- Born: 1 November 1978 (age 47) Cambridge, England
- Education: Creative Writing MA
- Alma mater: Anglia Ruskin University
- Occupations: Novelist, singer, songwriter, screenwriter
- Writing career
- Genre: Young-adult novels
- Notable work: The Rock 'n' Roll Diaries series

= Jamie Scallion =

British writer and songwriter

Jamie Scallion (born 1 November 1978) is a British singer, songwriter, screenwriter and author. Best known for being the lead singer of Officer Kicks and the writer of The Rock 'n' Roll Diaries.

==Early life==
Scallion grew up in Greenwich, South East London and as the lead singer of the cult London rock band Officer Kicks played and recorded for over ten years, touring with some of the biggest names in the music industry.

===Officer Kicks===
Noel Gallagher gave the band its first break after he heard an early demo in 2001. They went on to record their debut album at his residential studio in Buckinghamshire, Wheeler End.
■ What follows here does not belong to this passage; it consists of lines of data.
-- ==== Sys2Proof/Syntax.lean ====
section
/-!
DEFINITION. The instructions of the Eosuba: one constructor per row of spec/opcode_table.json. The first part holds the
142 control-thread instructions (R99 to R108), whose arguments are the fields of their words; the second part holds the
154 device steps that have no encoding, whose arguments name the unit at which the step happens and what it carries.
-/
namespace Sys2Proof

/-- The legal values of PR (R87). 0b01 is reserved and is no value of this type. -/
inductive Pred where
  | always
  | onTrue
  | onFalse
deriving DecidableEq, Repr

/-- The scopes (R66), in the order of their codes 0 to 10. -/
inductive Scope where
  | thread | element | block | cast | group | plinth | tenant | die | device | system | domain
deriving DecidableEq, Repr

/-- The orderings of ORD fields, in the order of their codes 0 to 3 (R160). -/
inductive MemOrder where
  | rlx | acq | rel | ar
deriving DecidableEq, Repr

/-- The condition codes of CMP, 0 to 9 (R126). -/
inductive Cond where
  | eq | ne | lt | le | gt | ge | ltu | leu | gtu | geu
deriving DecidableEq, Repr

/-- The extension codes of EXT, 0 to 5 (R128). -/
inductive ExtKind where
  | s8 | s16 | s32 | z8 | z16 | z32
deriving DecidableEq, Repr

/-- The load kinds, 0 to 6 (R132). -/
inductive LoadKind where
  | z8 | s8 | z16 | s16 | z32 | s32 | d64
deriving DecidableEq, Repr

/-- The size codes SZ, 0 to 3 (R132). -/
inductive Size where
  | b1 | b2 | b4 | b8
deriving DecidableEq, Repr

/-- The actions of PORT.RES, CP.RES and RESUME, 0 and 1 (R216, R342, R383). -/
inductive Resume where
  | retry | skip
deriving DecidableEq, Repr

/-- The forms of MX.STAT, 0 to 3 (R306). -/
inductive StatForm where
  | st | plo | phi | stc
deriving DecidableEq, Repr

/-- The operations of the synchronisation engine, 0 to 11 (R363). -/
inductive AtomOp where
  | add | and | or | xor | mins | maxs | minu | maxu | swap | fadd | fmin | fmax
deriving DecidableEq, Repr

/-- The number of literal words of a LIT, 1 or 2 (R103). -/
inductive LitCount where
  | one | two
deriving DecidableEq, Repr

/-- The system registers (R178). -/
inductive SysReg where
  | castid | tenant | dieid | blkxy | parmb | lcyc | feata | chst
  | gmem0 | gmem1 | gmem2 | gmem3 | taskpri
  | tvec | tcause | tpc | tinfo0 | tinfo1 | tinfo2 | tinfo3 | tstat | loob
deriving DecidableEq, Repr

/-! ### What device steps carry -/

/-- A token of the wide or the narrow network (R19). A narrow token uses data [63:0] and control [7:0]. -/
structure Token where
  wide : Bool
  ctl  : BitVec 16
  data : BitVec 1024
  side : BitVec 32
deriving DecidableEq, Repr

/-- The local inputs of an element (R18). -/
inductive InPort where
  | a | b | c | d
deriving DecidableEq, Repr

/-- The local outputs of an element (R18). -/
inductive OutPort where
  | y | z
deriving DecidableEq, Repr

/-- Where a route ends: an element input of the cast (relative site; `phase` counts the context switches of the sender, under
whose crossbars the token was sent, R211), a pop channel, a logical OUT port, or a walled side of a switch, which drops what
would leave through it, with that phase (R191, R192, R204, R211, R382). -/
inductive Dest where
  | input (site : Nat) (p : InPort) (phase : Nat)
  | pop (ch : Nat)
  | out (port : Nat)
  | wall (site : Nat) (side : Nat) (phase : Nat)
deriving DecidableEq, Repr

/-- An asynchronous cause with its subcode and information words (R184, R186). Of the model's own: `at_` is the clock of its arrival, and
`open_` tells of an ERRTOK that the configuration phase in which it arose is still on. -/
structure AsyncCause where
  code : Byte
  sub  : Byte
  info0 : Word
  info1 : Word
  info2 : Word
  info3 : Word
  at_   : Nat := 0
  open_ : Bool := false
deriving DecidableEq, Repr

/-- The issuers of requests (R65, R360). -/
inductive Agent where
  | thread (cast : Nat)
  | port (cast site : Nat)
  | chan (cast cix : Nat)
  | staging (die ch : Nat)
  | adapter (cast port : Nat)
  | host (iod : Nat)
  | peer
  | placer
  | dispatcher (die : Nat)
  | elastic
  | firmware
deriving DecidableEq, Repr

/-- A memory request at an HBM channel or a host or peer port (R61): a read of `len` bytes, or a write of `data`. `id`
numbers a committed store of a thread in its program order (R93); `rpl` is the base address of the page when it is replicated
(R77). -/
structure MemReq where
  agent  : Agent
  tenant : Nat
  pa     : Nat
  write  : Bool
  len    : Nat
  data   : List Byte
  rpl    : Option Nat
  id     : Nat
deriving DecidableEq, Repr

/-- A synchronisation-engine operation on a location (R364): ATOM and RED with their operation, or CAS. -/
inductive AtomKind where
  | rmw (op : AtomOp) (b : Word)
  | cas (exp new : Word)
deriving DecidableEq, Repr

/-- Who receives the reply of an atomic: nobody (RED), a pending class D command of a cast (R94), an outside requester. -/
inductive ReplyTo where
  | none
  | pending (cast pid : Nat)
  | outside (tag : Nat)
deriving DecidableEq, Repr

/-- A request for an atomic at the home SE (R359, R364). `id` numbers a thread's request in its program order (R93), as in `MemReq`. -/
structure AtomReq where
  agent  : Agent
  requester : Nat
  id     : Nat := 0
  tenant : Nat
  pa     : Nat
  rpl    : Option Nat
  size   : Size
  kind   : AtomKind
  order  : MemOrder
  scope  : Scope
  reply  : ReplyTo
deriving DecidableEq, Repr

/-- Whom an excess decrement is reported to (R369): the thread of a cast, named by its number and by the placement that had the number
then, since numbers are used again (R390). -/
inductive CntSource where
  | thread (cast uid : Nat)
  | dispatcher (cast uid : Nat)
  | nobody
deriving DecidableEq, Repr

/-- A counter operation at the home SE (R366, R367): the counter's virtual and physical address and who asks; `id` as in `MemReq`. -/
structure CntReq where
  source : CntSource
  requester : Nat
  id     : Nat := 0
  tenant : Nat
  va     : Word
  pa     : Nat
  order  : MemOrder
  scope  : Scope
deriving DecidableEq, Repr

/-- The updates of a transaction barrier (R352). -/
inductive BarUpdate where
  | init (arrivals : BitVec 16)
  | arrive (sectors : BitVec 32)
  | complete (sectors : Nat) (oob part err : Bool)
deriving DecidableEq, Repr

/-- An update of the transaction barrier at `pa`, at its home SE (R352), with its issuer and requester id (R360); `rpl` and `id` as in
`MemReq`. -/
structure BarReq where
  agent  : Agent
  requester : Nat
  id     : Nat := 0
  tenant : Nat
  pa     : Nat
  rpl    : Option Nat
  upd    : BarUpdate
deriving DecidableEq, Repr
They toured with bands including Ocean Colour Scene, Jack Penate, The View, The Hoosiers, Juliette Lewis, The Rifles and The Script. In 2008, they headlined the Late and Live stage at Glastonbury, the BBC Introducing stage at Bestival and the main stage of the Secret Garden Party. They toured extensively after releasing their second album in 2010. Performing over one hundred shows worldwide. Including a UK and Ireland tour with The Script, a European tour with Juliette Lewis and festivals including Peace and Love, Benicassim and Sonisphere. The band garnered a dedicated live following in the UK and Ireland and were championed and playlisted by the radio station XFM multiple times.

===The Rock 'n' Roll Diaries===
Scallion wrote the first of four instalments of The Rock 'n' Roll Diaries whilst on tour. The books, based on his experiences in a rock band, have received hundreds of five star reviews on Amazon and each has held the number one spot on the bestseller list. They have been translated into German, Dutch and French. Scallion co-wrote the soundtrack for the novels with the Irish group The Script. Since being released exclusively on Spotify the tracks have been streamed over a million times. Scallion narrated the Audiobook versions of the books for Audible. Success and strong sales of the books led to Amazon Publishing make a short documentary about Scallion in 2016.

===Literacy work===
Scallion has written broadly on the subject of Children's Literacy and in his capacity as an Ambassador for the National Literacy Trust he has co-developed a lyrics based reading initiative that deliverers songwriting workshops into schools nationwide. As well as writing for National newspapers he has written a number of articles for his local paper, the Cambridge Evening News

===Songwriting and production===
Along with his brother Alexander Wolfe and Ben Roulston, Scallion is one-third of a songwriting/production team, Crush. The group are based in Central London at Dean Street Studios in Soho, and have worked with many artists including Sam Smith, Florence and the Machine, The Script, Wolf Alice and Jamie Cullum. They wrote the theme tune for the Bafta award-winning film Beast and the original soundtrack for the TV series Flack starring Academy Award winner Anna Paquin. Scallion's music has been featured on TV programmes including Sky Sports, Waterloo Road, Ski Sunday and the Winter Olympics.

===Education and awards===
In November 2019 Scallion graduated with distinction from the MA in creative writing at Anglia Ruskin University, Cambridge. In the same year Scallion was shortlisted for the prestigious international writing prize: The Bridport Prize.

===Family tree===
Scallion's great-grandfather is the author James Louis Garvin. His grandfather is the French politician Count François de Menthon.